George Spanoudis: One of DEPA’s objectives is to develop further small scale LNG and CNG as a means to supply remote regions which do not have access to the main grid, as well as to supply gas for transport needs. In this respect DEPA is participating in and coordinating the EU co-funded POSEIDON MED II project whose aim is to facilitate the use of LNG for maritime uses and expand LNG bunkering services in the East Mediterranean. Considering the adequate LNG supply chain, several investments will be needed including possibly a small feeder vessel, but not a tanker fleet, as it is mentioned in the question.

The Alexandroupolis terminal will have a storage capacity up to 170.000 m3 and send out capacity of 700.000 m3/h (up to 6.1 bcm/y). The stakeholders are considering next steps to be taken and the establishment of the most appropriate corporate arrangements for undertaking the project’s development, construction and operation.

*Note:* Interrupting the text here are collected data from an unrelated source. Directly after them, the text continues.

-- ==== Sys2Proof/Laws/Frames.lean ====
section
/-! SUPPORT. What the shared operations of arms, headers, panel lines, lines and doses leave as it was, one lemma per field. -/

namespace Sys2Proof.Machine

variable (r : Rack)

@[simp] theorem Rack.modCurrentLine_permits (a : ArmId) (f : Line → Line) : (r.modCurrentLine a f).permits = r.permits := by
  unfold Rack.modCurrentLine; split <;> simp
@[simp] theorem Rack.modCurrentLine_units (a : ArmId) (f : Line → Line) : (r.modCurrentLine a f).units = r.units := by
  unfold Rack.modCurrentLine; split <;> simp
@[simp] theorem Rack.modCurrentLine_accounts (a : ArmId) (f : Line → Line) : (r.modCurrentLine a f).accounts = r.accounts := by
  unfold Rack.modCurrentLine; split <;> simp
@[simp] theorem Rack.modCurrentLine_additives (a : ArmId) (f : Line → Line) : (r.modCurrentLine a f).additives = r.additives := by
  unfold Rack.modCurrentLine; split <;> simp
@[simp] theorem Rack.modCurrentLine_channels (a : ArmId) (f : Line → Line) : (r.modCurrentLine a f).channels = r.channels := by
  unfold Rack.modCurrentLine; split <;> simp
@[simp] theorem Rack.modCurrentLine_arms (a : ArmId) (f : Line → Line) : (r.modCurrentLine a f).arms = r.arms := by
  unfold Rack.modCurrentLine; split <;> simp
@[simp] theorem Rack.modCurrentLine_injectors (a : ArmId) (f : Line → Line) : (r.modCurrentLine a f).injectors = r.injectors := by
  unfold Rack.modCurrentLine; split <;> simp
@[simp] theorem Rack.modCurrentLine_headers (a : ArmId) (f : Line → Line) : (r.modCurrentLine a f).headers = r.headers := by
  unfold Rack.modCurrentLine; split <;> simp
@[simp] theorem Rack.modCurrentLine_bays (a : ArmId) (f : Line → Line) : (r.modCurrentLine a f).bays = r.bays := by
  unfold Rack.modCurrentLine; split <;> simp
@[simp] theorem Rack.modCurrentLine_panels (a : ArmId) (f : Line → Line) : (r.modCurrentLine a f).panels = r.panels := by
  unfold Rack.modCurrentLine; split <;> simp
@[simp] theorem Rack.modCurrentLine_noteCounter (a : ArmId) (f : Line → Line) : (r.modCurrentLine a f).noteCounter = r.noteCounter := by
  unfold Rack.modCurrentLine; split <;> simp
@[simp] theorem Rack.modCurrentLine_notes (a : ArmId) (f : Line → Line) : (r.modCurrentLine a f).notes = r.notes := by
  unfold Rack.modCurrentLine; split <;> simp

@[simp] theorem Rack.modDose_permits (a : ArmId) (k : Nat) (f : DoseRecord → DoseRecord) : (r.modDose a k f).permits = r.permits := by simp [Rack.modDose]
@[simp] theorem Rack.modDose_units (a : ArmId) (k : Nat) (f : DoseRecord → DoseRecord) : (r.modDose a k f).units = r.units := by simp [Rack.modDose]
@[simp] theorem Rack.modDose_accounts (a : ArmId) (k : Nat) (f : DoseRecord → DoseRecord) : (r.modDose a k f).accounts = r.accounts := by simp [Rack.modDose]
@[simp] theorem Rack.modDose_additives (a : ArmId) (k : Nat) (f : DoseRecord → DoseRecord) : (r.modDose a k f).additives = r.additives := by simp [Rack.modDose]
@[simp] theorem Rack.modDose_channels (a : ArmId) (k : Nat) (f : DoseRecord → DoseRecord) : (r.modDose a k f).channels = r.channels := by simp [Rack.modDose]
@[simp] theorem Rack.modDose_arms (a : ArmId) (k : Nat) (f : DoseRecord → DoseRecord) : (r.modDose a k f).arms = r.arms := by simp [Rack.modDose]
@[simp] theorem Rack.modDose_injectors (a : ArmId) (k : Nat) (f : DoseRecord → DoseRecord) : (r.modDose a k f).injectors = r.injectors := by simp [Rack.modDose]
@[simp] theorem Rack.modDose_headers (a : ArmId) (k : Nat) (f : DoseRecord → DoseRecord) : (r.modDose a k f).headers = r.headers := by simp [Rack.modDose]
@[simp] theorem Rack.modDose_bays (a : ArmId) (k : Nat) (f : DoseRecord → DoseRecord) : (r.modDose a k f).bays = r.bays := by simp [Rack.modDose]
@[simp] theorem Rack.modDose_panels (a : ArmId) (k : Nat) (f : DoseRecord → DoseRecord) : (r.modDose a k f).panels = r.panels := by simp [Rack.modDose]
@[simp] theorem Rack.modDose_noteCounter (a : ArmId) (k : Nat) (f : DoseRecord → DoseRecord) : (r.modDose a k f).noteCounter = r.noteCounter := by simp [Rack.modDose]
@[simp] theorem Rack.modDose_notes (a : ArmId) (k : Nat) (f : DoseRecord → DoseRecord) : (r.modDose a k f).notes = r.notes := by simp [Rack.modDose]

@[simp] theorem Rack.setState_permits (c : Conditions) (a : ArmId) (new : ArmState) : (r.setState c a new).permits = r.permits := by
  unfold Rack.setState; split <;> simp
@[simp] theorem Rack.setState_units (c : Conditions) (a : ArmId) (new : ArmState) : (r.setState c a new).units = r.units := by
  unfold Rack.setState; split <;> simp
@[simp] theorem Rack.setState_accounts (c : Conditions) (a : ArmId) (new : ArmState) : (r.setState c a new).accounts = r.accounts := by
  unfold Rack.setState; split <;> simp
@[simp] theorem Rack.setState_additives (c : Conditions) (a : ArmId) (new : ArmState) : (r.setState c a new).additives = r.additives := by
  unfold Rack.setState; split <;> simp
@[simp] theorem Rack.setState_orders (c : Conditions) (a : ArmId) (new : ArmState) : (r.setState c a new).orders = r.orders := by
  unfold Rack.setState; split <;> simp
@[simp] theorem Rack.setState_channels (c : Conditions) (a : ArmId) (new : ArmState) : (r.setState c a new).channels = r.channels := by
  unfold Rack.setState; split <;> simp
@[simp] theorem Rack.setState_injectors (c : Conditions) (a : ArmId) (new : ArmState) : (r.setState c a new).injectors = r.injectors := by
  unfold Rack.setState; split <;> simp
@[simp] theorem Rack.setState_headers (c : Conditions) (a : ArmId) (new : ArmState) : (r.setState c a new).headers = r.headers := by
  unfold Rack.setState; split <;> simp
@[simp] theorem Rack.setState_bays (c : Conditions) (a : ArmId) (new : ArmState) : (r.setState c a new).bays = r.bays := by
  unfold Rack.setState; split <;> simp
@[simp] theorem Rack.setState_noteCounter (c : Conditions) (a : ArmId) (new : ArmState) : (r.setState c a new).noteCounter = r.noteCounter := by
  unfold Rack.setState; split <;> simp
@[simp] theorem Rack.setState_notes (c : Conditions) (a : ArmId) (new : ArmState) : (r.setState c a new).notes = r.notes := by
  unfold Rack.setState; split <;> simp

@[simp] theorem Rack.grantTo_permits (c : Conditions) (h : HeaderId) (a : ArmId)  : (r.grantTo c h a).permits = r.permits := by
  unfold Rack.grantTo; dsimp only; split <;> simp
@[simp] theorem Rack.grantTo_units (c : Conditions) (h : HeaderId) (a : ArmId)  : (r.grantTo c h a).units = r.units := by
  unfold Rack.grantTo; dsimp only; split <;> simp
@[simp] theorem Rack.grantTo_accounts (c : Conditions) (h : HeaderId) (a : ArmId)  : (r.grantTo c h a).accounts = r.accounts := by
  unfold Rack.grantTo; dsimp only; split <;> simp
@[simp] theorem Rack.grantTo_additives (c : Conditions) (h : HeaderId) (a : ArmId)  : (r.grantTo c h a).additives = r.additives := by
  unfold Rack.grantTo; dsimp only; split <;> simp
@[simp] theorem Rack.grantTo_orders (c : Conditions) (h : HeaderId) (a : ArmId)  : (r.grantTo c h a).orders = r.orders := by
  unfold Rack.grantTo; dsimp only; split <;> simp
@[simp] theorem Rack.grantTo_channels (c : Conditions) (h : HeaderId) (a : ArmId)  : (r.grantTo c h a).channels = r.channels := by
  unfold Rack.grantTo; dsimp only; split <;> simp
@[simp] theorem Rack.grantTo_injectors (c : Conditions) (h : HeaderId) (a : ArmId)  : (r.grantTo c h a).injectors = r.injectors := by
  unfold Rack.grantTo; dsimp only; split <;> simp
@[simp] theorem Rack.grantTo_bays (c : Conditions) (h : HeaderId) (a : ArmId)  : (r.grantTo c h a).bays = r.bays := by
  unfold Rack.grantTo; dsimp only; split <;> simp
@[simp] theorem Rack.grantTo_noteCounter (c : Conditions) (h : HeaderId) (a : ArmId)  : (r.grantTo c h a).noteCounter = r.noteCounter := by
  unfold Rack.grantTo; dsimp only; split <;> simp
@[simp] theorem Rack.grantTo_notes (c : Conditions) (h : HeaderId) (a : ArmId)  : (r.grantTo c h a).notes = r.notes := by
  unfold Rack.grantTo; dsimp only; split <;> simp
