/-- The configuration's own fields (R101). -/
theorem armConfigOf_spec (checked : armPutItems fields = .ok items) (n : SlotId) :
    ((armConfigOf items).slots[n] = none → itemValue items "add" (n.val + 1) = some .clean) ∧
    ∀ x, (armConfigOf items).slots[n] = some x →
      natAt? items "add" (n.val + 1) = some (x.additive.val + 1) ∧ natAt? items "stroke" (n.val + 1) = some x.stroke ∧
      natAt? items "fbmin" (n.val + 1) = some x.fbMin ∧ natAt? items "fbmax" (n.val + 1) = some x.fbMax ∧
      natAt? items "misses" (n.val + 1) = some x.missLimit := by
  rw [armConfigOf_slot]
  rcases slotAdd_read checked n with clean | ⟨m, add, least, most⟩
  · have none : slotOf items (n.val + 1) = none := by simp [slotOf, natAt?, clean]
    rw [none]
    exact ⟨fun _ => clean, fun x here => by cases here⟩
  · have named : itemValue items "add" (n.val + 1) ≠ some .clean := fun clean => by simp [natAt?, clean] at add
    have slot : slotOf items (n.val + 1) = some
        { additive := numbered 7 m, stroke := natAt items "stroke" (n.val + 1), fbMin := natAt items "fbmin" (n.val + 1)
          fbMax := natAt items "fbmax" (n.val + 1), missLimit := natAt items "misses" (n.val + 1) } := by simp [slotOf, add]
    rw [slot]
    refine ⟨fun h => (by cases h), fun x here => ?_⟩
    cases here
    exact ⟨by rw [numbered_val least most, add], slotFigure checked named (by decide),
      slotFigure checked named (by decide), slotFigure checked named (by decide),
      slotFigure checked named (by decide)⟩

/-! ### The checks of ARM.PUT (R101) -/

theorem slotTimesBad_none {n : SlotId} : slotTimesBad k n = none ↔ ∀ x, k.slots[n] = some x → x.fbMin < x.fbMax := by
  unfold slotTimesBad
  cases k.slots[n] with
  | none => simp
  | some x => simp

theorem slotTimesBad_some {n : SlotId} {x : SlotConfig} (slot : k.slots[n] = some x) (bad : x.fbMax ≤ x.fbMin) :
    slotTimesBad k n = some (indexedKey "fbmax" (n.val + 1)) := by
  unfold slotTimesBad
  rw [slot]
  exact if_pos bad

theorem ArmConfig.additiveAt_some {n : SlotId} {y : AdditiveId} :
    k.additiveAt n = some y ↔ ∃ x, k.slots[n] = some x ∧ x.additive = y := Option.map_eq_some_iff

theorem slotAdditiveBad_none {n : SlotId} : slotAdditiveBad k n = none ↔
    ∀ (m : SlotId) (x y : SlotConfig), m < n → k.slots[n] = some x → k.slots[m] = some y → x.additive ≠ y.additive := by
  have named : slotAdditiveBad k n = none ↔ ∀ y, k.additiveAt n = some y → ∀ m, m < n → k.additiveAt m ≠ some y := by
    unfold slotAdditiveBad
    cases k.additiveAt n with
    | none => simp
    | some y => simp [mem_allSlots]
  rw [named]
  constructor
  · intro apart m x y less slot slot' same
    exact apart x.additive (ArmConfig.additiveAt_some.mpr ⟨x, slot, rfl⟩) m less (ArmConfig.additiveAt_some.mpr ⟨y, slot', same.symm⟩)
  · intro apart z here m less here'
    obtain ⟨x, slot, additive⟩ := ArmConfig.additiveAt_some.mp here
    obtain ⟨y, slot', additive'⟩ := ArmConfig.additiveAt_some.mp here'
    exact apart m x y less slot slot' (additive.trans additive'.symm)

/-- The slots before one, in the order of the checks. -/
theorem allSlots_split (n : SlotId) : ∃ behind, allSlots = allSlots.filter (fun m => decide (m < n)) ++ n :: behind := by
  have splits : ∀ n : SlotId, allSlots = allSlots.filter (fun m => decide (m < n)) ++ n :: allSlots.filter (fun m => decide (n < m)) := by decide
  exact ⟨_, splits n⟩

CE: DEPA has ambitions to become a hub for gas supplies to Central Asia. How do you plan to achieve it? Will you compete with Spain as a major supplier of regasified LNG to the European grids, Italy and Croatia? Does the EU have any agreed market position regarding this issue?

George Spanoudis: Greece is geo-strategically well placed between gas producing countries and European markets. Accordingly one of DEPA’s main objectives is to develop infrastructure which strengthens Greece’s role as a potential regional gas hub. In this respect IGB and the FSRU in Alexandroupolis, as well as TAP (and possibly IGI) will contribute towards this goal and enable the flow of diversified sources of gas, in the regions (especially in South East Europe).  All the above projects are included in the EU 2nd PCIlist.


CE: What role will the Trans-Adriatic gas pipeline (TAP) play in this aspect? What stage has the project implementation reached?

George Spanoudis: TAP is a project of major importance which enhances the role of Greece as the EU’s gateway for gas from the Southern Corridor. DEPA does not however participate in TAP and therefore questions regarding its development should be addressed to its stakeholders.


CE: Does the company expect to develop LNG supply from the USA? What work is carried out in this direction?

George Spanoudis: DEPA's strategy is to have a secure but also diversified portfolio which is well positioned to capture synergies and opportunities from the global market dynamics.

LNG from the United States is an option which DEPA examines seriously. This and other opportunities in the area, including US LNG supply in the region, will be promoted by the availability of additional infrastructure such as the Northern Greece (Alexandroupolis) FSRU and IGB, both projects which DEPA actively supports and promotes as key to enhance competition and security of supply in our region.